Ademais, nos termos do art. 114, § 3º da CF/88 e da Lei 10.035/00, no tocante aos recolhimentos previdenciários, é da competência da Justiça do Trabalho a execução das parcelas previdenciárias incidentes sobre as verbas de natureza salarial deferidas em suas decisões.
Desta forma, os recolhimentos serão calculados sobre as parcelas que tenham natureza de salário de contribuição, nos termos do art. 28, IV, §7º/9º da Lei 8212/91.
Quanto à responsabilidade das partes, devem ser observadas as alíquotas constantes dos arts. 20, 21 e 22 da Lei 8212/91, incidentes sobre tais parcelas.
A responsabilidade pelo recolhimento é da reclamada, e somente após a comprovação nos autos é que se autoriza a dedução do crédito do autor da parcela de sua responsabilidade.
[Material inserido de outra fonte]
/-- A freeze that acts: the registers latched, FROZEN set, its number and the time kept, and a mark traced. -/
def frozenNow (s : State) (no : Nat) : State :=
  let t := setFld (setFld (latchedNow s) Reg.telFrzStat TelFrzStat.FROZEN 1) Reg.telFrzStat TelFrzStat.FRZNO no
  traceMark (setFld t Reg.telFrzTime TelFrzTime.TIME (timeNs t)) markUnit 1 no

theorem freezeNow_of_thawed {s : State} (h : isFrozen s = false) (no : Nat) : freezeNow s false (some no) = frozenNow s no := by
  rw [freezeNow, h]
  rfl

theorem frozenNow_latched (s : State) (no : Nat) : (frozenNow s no).obs.latched.isSome = true := by
  rw [frozenNow, traceMark_latched]
  rfl

section Frozen

variable {s : State} (h : s.wf = true) (no : Nat)
include h

theorem frozenNow_FRZNO : fld (frozenNow s no) Reg.telFrzStat TelFrzStat.FRZNO = no % 2 ^ 32 := by
  rw [frozenNow, fld_frzStat_traceMark, fld_setFld_ne _ _ _ _ (by decide)]
  exact fld_setFld_same _ _ _ (setFld_wf (s := latchedNow s) h) (by decide) (by decide)

theorem frozenNow_FROZEN : flag (frozenNow s no) Reg.telFrzStat TelFrzStat.FROZEN = true := by
  rw [flag, frozenNow, fld_frzStat_traceMark, fld_setFld_ne _ _ _ _ (by decide),
    fld_setFld_apart (setFld_wf (s := latchedNow s) h) _ _ (by decide) (by decide) (by decide),
    fld_setFld_same (latchedNow s) _ _ h (by decide) (by decide)]
  rfl

end Frozen

/-- A freeze that comes too late, counted and marked. -/
def lateMarked (s : State) (no : Nat) : State := traceMark (bump s Reg.telFrzStat TelFrzStat.LATE 1) markUnit 3 no

theorem lateMarked_wf {s : State} (h : s.wf = true) (no : Nat) : (lateMarked s no).wf = true := traceMark_wf (setFld_wf h) _ _ _

theorem isFrozen_lateMarked {s : State} (h : s.wf = true) (no : Nat) : isFrozen (lateMarked s no) = isFrozen s := by
  rw [isFrozen, flag, lateMarked, fld_frzStat_traceMark, bump, fld_setFld_apart h _ _ (by decide) (by decide) (by decide)]
  rfl

section Freeze

variable {s : State} {m : SpMsg} (hm : markPasses s m = true) (hk : SpKindOf m = .freeze)
include hm hk

/-- A freeze whose time is to come is kept until then. -/
theorem exec_freeze_of_early (ht : fineNow s < SpWord m 1) : exec (.freeze m) s =
    .next { spTake s m with obs := { s.obs with apply := s.obs.apply ++ [(SpWord m 1, bit (SpPay m 0) 0, bits (SpPay m 0) 63 32)] } } := by
  have ht' : ¬ SpWord m 1 ≤ fineNow (spTake s m) := Nat.not_le.mpr ht
  change execFreeze m s = _
  rw [execFreeze, spArrive_passes _ hm, if_neg (not_not_intro hk)]
  dsimp only
  rw [if_neg ht']
  rfl

/-- A freeze whose time has passed acts at once. -/
theorem exec_freeze_of_late (hwf : s.wf = true) (ht : SpWord m 1 ≤ fineNow s) (hf : isFrozen s = false) (hb : bit (SpPay m 0) 0 = false) :
    exec (.freeze m) s =
      .next (frozenNow (lateMarked (spTake s m) (bits (SpPay m 0) 63 32)) (bits (SpPay m 0) 63 32)) := by
  have ht' : SpWord m 1 ≤ fineNow (spTake s m) := ht
  have hf' : isFrozen (lateMarked (spTake s m) (bits (SpPay m 0) 63 32)) = false := (isFrozen_lateMarked (s := spTake s m) hwf _).trans hf
  change execFreeze m s = _
  rw [execFreeze, spArrive_passes _ hm, if_neg (not_not_intro hk)]
  dsimp only
  rw [if_pos ht', hb]
  exact congrArg _ (freezeNow_of_thawed hf' _)

end Freeze

/-- Settles O27: marks at a context and at a landing, aborts and freezes each by the equations of their command. -/
theorem marksDecideCollectives : Obligations.MarksDecideCollectives := by
  refine ⟨fun m s hm hd hred => ⟨fun hok => ?_, fun hok hopened hfew => ?_, fun hok hopened hdone hdig => ?_⟩, ?_, ?_, ?_, ?_, ?_⟩
  · exact ⟨(exec_open_at_context hm hd).trans (congrArg _ (openAt_of_stale (s := spTake s m) hok)),
      (exec_close_at_context hm hd).trans (congrArg _ (closeAt_of_stale (s := spTake s m) hok))⟩
  · exact (exec_open_at_context hm hd).trans (congrArg _ (openAt_of_few (s := spTake s m) hred hok hopened rfl hfew))
  · exact (exec_close_at_context hm hd).trans (congrArg _ (closeAt_of_matching (s := spTake s m) hred hok hopened hdone hdig))
  · intro m o s hm hd hs
    dsimp only
    intro hten hgrp hop hinj
    refine ⟨exec_result_of_waiting hm hd hs hten hgrp hop hinj, fun hout hc hlands htile hgidx => ?_⟩
    have hsound : landsSound (landMarked s m) o := by
      rw [landsSound, htile, hgidx]
      exact hlands
    have hregs : (collCleared (landMarked s m) o).regs = s.regs := (collCleared_regs hsound).trans rfl
    refine ⟨_, exec_result_of_complete hm hd hs hten hgrp hop hinj hout, ?_, ?_, ?_⟩
    · exact opOf_filter_ops (s := landMarked s m) (by rw [collEnd_ops, htile, hgidx])
    · rw [collEnd_of_sound 0 hc rfl hsound]
      exact hregs
    · rw [collEnd_of_sound 0 hc rfl hsound, dstLen_of_regs_eq hregs, htile]
      exact congrArg (fun h => updFirst _ _ (HostState.cmds h)) (collCleared_host (landMarked s m) o)
  · intro p o hs a b ev s hpass hk hslu hplain
    dsimp only
    intro hten hop hfmt hsfmt hgood hout
    have hslu' : (received s p).slu.ops = [] := by
      rw [(received_keeps s p).only .slu (by decide)]
      exact hslu
    have hwait := landCheck_of_waiting ((opOf_of_ops_eq (landTaken_ops (received s p) p o hs a b ev) _ _).trans hop) hout
    refine ⟨?_, ackTo_answered (plainSend_landTaken hk hplain), landTaken_adds (received s p) p o hs a b ev⟩
    rw [exec_redResult_at_tile hpass hk, landResult_of_good hten hop hfmt hsfmt hgood]
    exact congrArg _ ((congrArg sluWake hwait).trans (sluWake_of_no_ops (landTaken_slu hslu')))
  · intro m i s hm hg ht
    refine ⟨exec_abortReq_again hm hg ht, fun hnew hinj => ⟨_, exec_abortReq_first hm hg ht hnew hinj, ?_, rfl, rfl⟩⟩
    exact (Keeps.coll (by decide) (spTake_keeps (m := m) (by decide) (.refl [.coll] s))).only
  · intro m i s hwf hm hs hg ht
    refine ⟨_, exec_abort hm hs hg ht, ?_, ?_, fun o ho hi => ?_⟩
    · have hw : (groupAborted s m i).wf = true := (groupStilled_keeps _ i).wf (opsEnded_wf (s := spTake s m) _ _ _ hwf)
      rw [fld_setFld_same _ _ _ hw (by decide) (by decide)]
      rfl
    · rw [setFld_coll, groupAborted, groupStilled_coll]
      exact not_mem_opsEnded
    · rw [setFld_coll, groupAborted, groupStilled_coll]
      exact mem_opsEnded (s := spTake s m) ho hi
  · intro m s hwf hm hk
    refine ⟨exec_freeze_of_early hm hk, fun ht hf hb => ⟨_, exec_freeze_of_late hm hk hwf ht hf hb, ?_, ?_, frozenNow_latched _ _⟩⟩
    · exact frozenNow_FROZEN (lateMarked_wf (s := spTake s m) hwf _) _
    · rw [frozenNow_FRZNO (lateMarked_wf (s := spTake s m) hwf _)]
      exact Nat.mod_eq_of_lt (Nat.mod_lt _ (by decide))

end Sys2Proof.Machine

namespace Sys2Proof.Machine

/-! ### Commands that read a list (R403, R548) -/

section Refused

variable {s : State} {fn cmd n : Nat} {fmt : State → Bool} {priv : State → Option Reason} {chk : State → Option (Reason × List Nat)}

/-- A command's own check refuses it before the gate is asked about its records. -/
theorem fwGated_refused_before_gate {recs : List Byte} (h : takesUp s .f fn cmd = true) (hfmt : fmt s = true)
    (hgate : gateOpens s fn n recs = true) (hpriv : priv s = none) {r : Reason} {ws : List Nat} (hchk : chk s = some (r, ws))
    (other : List Byte) (act : State → State) : fwGated s fn cmd n fmt priv chk other act = refuse s .f fn r ws := by
  have hturn : slotTurn s .f fn cmd = true := by simp only [takesUp, Bool.and_eq_true] at h; exact h.1
  rw [fwGated, fwRun, mbxCommand_carriedOut hturn (by simp [gatedLen_of_opens hgate, hfmt])
    (by rw [hpriv, orElse, gateMissing_of_opens hgate]) (by rw [hchk]; exact mbxQueue_refuse_of_turn hturn rfl r ws), hchk]

end Refused
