-- ==== Sys2Proof/Word.lean ====
section
/-! DEFINITION. The word types of SFPE: bytes on the wire and host register values (00_scope.md R14, 10_state.md R41). -/

namespace Sys2Proof

/-- A byte is 8 bits (R14, R70). -/
abbrev Byte := BitVec 8

/-- A 16-bit value: `CNT`, a CRC (R22, R140). -/
abbrev Half := BitVec 16

/-- A host register access moves one unit of up to 32 bits (R41). -/
abbrev Word := BitVec 32

/-- A host register number, three hexadecimal digits in the opcode table (R118). -/
abbrev RegNum := BitVec 12

end Sys2Proof
end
No tocante ao Imposto de Renda, sobre o montante das parcelas tributáveis do crédito do reclamante, deve ser recolhido o imposto pela Secretaria, tão logo ocorra o fato gerador, na forma da Lei nº 12.350, de 20 de dezembro de 2010 e da Instrução Normativa RFB nº 1.500 de 29 de outubro de 2014.
6. Dos Juros e Correção Monetária
Sobre os débitos trabalhistas incidem juros e correção monetária.
Tendo em vista o que estabelece o art. 883 da CLT, sobre o crédito trabalhista já atualizado incidem juros de 1% (um por cento) ao mês, contados da data da propositura da ação (Súmula nº 200 do TST) e calculados de forma linear, sem capitalização.
Em relação à correção monetária, a secretaria desta Vara deverá adotar as recentes determinações do C. TST que, em AgrInc 479 - 60.2011.5.04.0231, declarou a inconstitucionalidade do artigo 39 da Lei 8.177/91, para afastar a aplicação da Taxa de Referência (TR), adotando o Índice de Preços ao Consumidor Amplo - Especial (IPCA-E).
Observe-se, ainda, que, de acordo com a Súmula nº 4 do E. TRT 6ª Região, havendo execução, os juros de mora - que são de responsabilidade da parte executada - devem ser calculados até a data da efetiva disponibilidade do crédito.
III - DISPOSITIVO.
Isto posto, e considerando o mais que dos autos constam, decide a 1ª Vara do Trabalho de Petrolina, o seguinte:
rejeitar a preliminar de inépcia da petição inicial, suscitada pela ré;
julgar PROCEDENTES EM PARTE os pedidos desta Reclamação Trabalhista proposta por ****************** para condenar a ************, a pagar, em favor do autor, no prazo de 48 horas após a liquidação do julgado, as verbas deferidas na fundamentação supra, parte integrante deste dispositivo.
QUANTUM DEBEATUR, com incidência de juros e correção monetária, na forma da lei e com base na Súmula nº 381 do TST. Observe-se que os índices de correção monetária devem ser aplicados no mês posterior ao vencimento da obrigação. A faculdade disposta no art. 459, § único da CLT não tem o condão de deslocar a data em que deve ser adimplida a obrigação.
Cumprindo o art. 832, §3º da CLT (acrescentado pela Lei nº 10.035/00), determina-se que a natureza jurídica das parcelas, decorrentes da presente condenação, segue o disposto na Lei nº 8212/91 e no Dec. 612/92. Assim as contribuições previdenciárias incidirão sobre o adicional de insalubridade.
Custas processuais, pela reclamada, no montante de R$ 60,00, calculadas sobre R$ 3.000,00, valor arbitrado à condenação.
Intimem-se as partes, haja vista a prolação antecipada da sentença.